=== Section Start ===

/-- R141: JAL writes the link `ipc + 4` and goes to `base + simm`. -/
def Obligations.JumpAndLink : Prop :=
  (∀ raw : Word, opcodeOf raw = opJAL → decode raw = .ok (.jal (rdOf raw) (immJOf raw))) ∧
  (∀ (s : State) (rd : RegIdx) (imm : BitVec 21), ∃ t, exec (.jal rd imm) s = .next t ∧
    PcIs t (s.pc.toNat + adj s + signedField imm) ∧
    WritesOnly s t rd fun v => v.toNat = (s.pc.toNat + 4) % 2 ^ 32)

/-- 41_jumps_branches.md R142: JALR goes to the OLD `x[rs1] + simm` with bit 0 cleared, whatever `funct3`, and writes the
link `ipc + 4`. The target, the cleared bit, the order and the unexamined `funct3` are the spec's own decisions D6, D12,
D15 and D16 (log entries 8, 13). -/
def Obligations.JumpAndLinkRegister : Prop :=
  (∀ raw : Word, opcodeOf raw = opJALR →
    decode raw = .ok (.jalr (funct3Of raw) (rdOf raw) (rs1Of raw) (immIOf raw))) ∧
  (∀ (s : State) (f3 : BitVec 3) (rd rs1 : RegIdx) (imm : BitVec 12), ∃ t, exec (.jalr f3 rd rs1 imm) s = .next t ∧
    (t.pc.toNat : Int) = ((s.readReg rs1).toNat + signedField imm) % 2 ^ 32 / 2 * 2 ∧
    WritesOnly s t rd fun v => v.toNat = (s.pc.toNat + 4) % 2 ^ 32)

/-- R144, R145: BEQ and BNE. -/
def Obligations.BranchOnEquality : Prop :=
  (∀ raw : Word, opcodeOf raw = opBRANCH →
    (funct3Of raw = 0#3 → decode raw = .ok (.beq (rs1Of raw) (rs2Of raw) (immBOf raw))) ∧
    (funct3Of raw = 1#3 → decode raw = .ok (.bne (rs1Of raw) (rs2Of raw) (immBOf raw)))) ∧
  ∀ (s : State) (rs1 rs2 : RegIdx) (imm : BitVec 13),
    Branches (.beq rs1 rs2 imm) s (s.readReg rs1 = s.readReg rs2) (s.pc.toNat + adj s + signedField imm) ∧
    Branches (.bne rs1 rs2 imm) s (s.readReg rs1 ≠ s.readReg rs2) (s.pc.toNat + adj s + signedField imm)

/-- R146, R147: BLT and BGE compare signed readings. -/
def Obligations.BranchOnSignedOrder : Prop :=
  (∀ raw : Word, opcodeOf raw = opBRANCH →
    (funct3Of raw = 4#3 → decode raw = .ok (.blt (rs1Of raw) (rs2Of raw) (immBOf raw))) ∧
    (funct3Of raw = 5#3 → decode raw = .ok (.bge (rs1Of raw) (rs2Of raw) (immBOf raw)))) ∧
  ∀ (s : State) (rs1 rs2 : RegIdx) (imm : BitVec 13),
    Branches (.blt rs1 rs2 imm) s ((s.readReg rs1).toInt < (s.readReg rs2).toInt)
      (s.pc.toNat + adj s + signedField imm) ∧
    Branches (.bge rs1 rs2 imm) s ((s.readReg rs2).toInt ≤ (s.readReg rs1).toInt)
      (s.pc.toNat + adj s + signedField imm)

/-- R148, R149: BLTU and BGEU compare unsigned readings. -/
def Obligations.BranchOnUnsignedOrder : Prop :=
  (∀ raw : Word, opcodeOf raw = opBRANCH →
    (funct3Of raw = 6#3 → decode raw = .ok (.bltu (rs1Of raw) (rs2Of raw) (immBOf raw))) ∧
    (funct3Of raw = 7#3 → decode raw = .ok (.bgeu (rs1Of raw) (rs2Of raw) (immBOf raw)))) ∧
  ∀ (s : State) (rs1 rs2 : RegIdx) (imm : BitVec 13),
    Branches (.bltu rs1 rs2 imm) s ((s.readReg rs1).toNat < (s.readReg rs2).toNat)
      (s.pc.toNat + adj s + signedField imm) ∧
    Branches (.bgeu rs1 rs2 imm) s ((s.readReg rs2).toNat ≤ (s.readReg rs1).toNat)
      (s.pc.toNat + adj s + signedField imm)

/-! ### Loads and stores -/

/-- R201, R204: LB and LBU, when the byte is in bounds. -/
def Obligations.ByteLoads : Prop :=
  (∀ raw : Word, opcodeOf raw = opLOAD →
    (funct3Of raw = 0#3 → decode raw = .ok (.lb (rdOf raw) (rs1Of raw) (immIOf raw))) ∧
    (funct3Of raw = 4#3 → decode raw = .ok (.lbu (rdOf raw) (rs1Of raw) (immIOf raw)))) ∧
  ∀ (s : State) (rd rs1 : RegIdx) (imm : BitVec 12) (a : Nat), (s.effAddr rs1 imm).toNat = a →
    a + 1 ≤ s.cfg.memSize → (a : Int) = ((s.readReg rs1).toNat + signedField imm) % 2 ^ 32 ∧
    Computes (.lb rd rs1 imm) s rd (fun v => v.toInt = signedField (s.mem.readByte a)) ∧
    Computes (.lbu rd rs1 imm) s rd fun v => v.toNat = (s.mem.readByte a).toNat

/-- R202, R205: LH and LHU, when both bytes are in bounds; the byte at the lower address is bits 7:0. -/
def Obligations.HalfwordLoads : Prop :=
  (∀ raw : Word, opcodeOf raw = opLOAD →
    (funct3Of raw = 1#3 → decode raw = .ok (.lh (rdOf raw) (rs1Of raw) (immIOf raw))) ∧
    (funct3Of raw = 5#3 → decode raw = .ok (.lhu (rdOf raw) (rs1Of raw) (immIOf raw)))) ∧
  ∀ (s : State) (rd rs1 : RegIdx) (imm : BitVec 12) (a : Nat), (s.effAddr rs1 imm).toNat = a →
    a + 2 ≤ s.cfg.memSize → (a : Int) = ((s.readReg rs1).toNat + signedField imm) % 2 ^ 32 ∧
    Computes (.lh rd rs1 imm) s rd (fun v =>
      v.toInt = signedField (s.mem.readByte (a + 1) ++ s.mem.readByte a)) ∧
    Computes (.lhu rd rs1 imm) s rd fun v =>
      v.toNat = (s.mem.readByte a).toNat + 2 ^ 8 * (s.mem.readByte (a + 1)).toNat

/-- R203: LW, when its four bytes are in bounds, at any alignment. -/
def Obligations.WordLoad : Prop :=
  (∀ raw : Word, opcodeOf raw = opLOAD → funct3Of raw = 2#3 →
    decode raw = .ok (.lw (rdOf raw) (rs1Of raw) (immIOf raw))) ∧
  ∀ (s : State) (rd rs1 : RegIdx) (imm : BitVec 12) (a : Nat), (s.effAddr rs1 imm).toNat = a →
    a + 4 ≤ s.cfg.memSize → (a : Int) = ((s.readReg rs1).toNat + signedField imm) % 2 ^ 32 ∧
    Computes (.lw rd rs1 imm) s rd fun v => v.toNat = (s.mem.readByte a).toNat + 2 ^ 8 * (s.mem.readByte (a + 1)).toNat +
      2 ^ 16 * (s.mem.readByte (a + 2)).toNat + 2 ^ 24 * (s.mem.readByte (a + 3)).toNat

=== Section End ===

THE PROBLEM
Transcribe the lines from the first line of the records through the line that contains "(funct3Of raw = 5#3 → decode raw = .ok (.bge", both included, and add nothing else.

EXERCISE OUTPUT
/-- R141: JAL writes the link `ipc + 4` and goes to `base + simm`. -/
def Obligations.JumpAndLink : Prop :=
  (∀ raw : Word, opcodeOf raw = opJAL → decode raw = .ok (.jal (rdOf raw) (immJOf raw))) ∧
  (∀ (s : State) (rd : RegIdx) (imm : BitVec 21), ∃ t, exec (.jal rd imm) s = .next t ∧
    PcIs t (s.pc.toNat + adj s + signedField imm) ∧
    WritesOnly s t rd fun v => v.toNat = (s.pc.toNat + 4) % 2 ^ 32)

/-- 41_jumps_branches.md R142: JALR goes to the OLD `x[rs1] + simm` with bit 0 cleared, whatever `funct3`, and writes the
link `ipc + 4`. The target, the cleared bit, the order and the unexamined `funct3` are the spec's own decisions D6, D12,
D15 and D16 (log entries 8, 13). -/
def Obligations.JumpAndLinkRegister : Prop :=
  (∀ raw : Word, opcodeOf raw = opJALR →
    decode raw = .ok (.jalr (funct3Of raw) (rdOf raw) (rs1Of raw) (immIOf raw))) ∧
  (∀ (s : State) (f3 : BitVec 3) (rd rs1 : RegIdx) (imm : BitVec 12), ∃ t, exec (.jalr f3 rd rs1 imm) s = .next t ∧
    (t.pc.toNat : Int) = ((s.readReg rs1).toNat + signedField imm) % 2 ^ 32 / 2 * 2 ∧
    WritesOnly s t rd fun v => v.toNat = (s.pc.toNat + 4) % 2 ^ 32)

/-- R144, R145: BEQ and BNE. -/
def Obligations.BranchOnEquality : Prop :=
  (∀ raw : Word, opcodeOf raw = opBRANCH →
    (funct3Of raw = 0#3 → decode raw = .ok (.beq (rs1Of raw) (rs2Of raw) (immBOf raw))) ∧
    (funct3Of raw = 1#3 → decode raw = .ok (.bne (rs1Of raw) (rs2Of raw) (immBOf raw)))) ∧
  ∀ (s : State) (rs1 rs2 : RegIdx) (imm : BitVec 13),
    Branches (.beq rs1 rs2 imm) s (s.readReg rs1 = s.readReg rs2) (s.pc.toNat + adj s + signedField imm) ∧
    Branches (.bne rs1 rs2 imm) s (s.readReg rs1 ≠ s.readReg rs2) (s.pc.toNat + adj s + signedField imm)

/-- R146, R147: BLT and BGE compare signed readings. -/
def Obligations.BranchOnSignedOrder : Prop :=
  (∀ raw : Word, opcodeOf raw = opBRANCH →
    (funct3Of raw = 4#3 → decode raw = .ok (.blt (rs1Of raw) (rs2Of raw) (immBOf raw))) ∧
    (funct3Of raw = 5#3 → decode raw = .ok (.bge (rs1Of raw) (rs2Of raw) (immBOf raw)))) ∧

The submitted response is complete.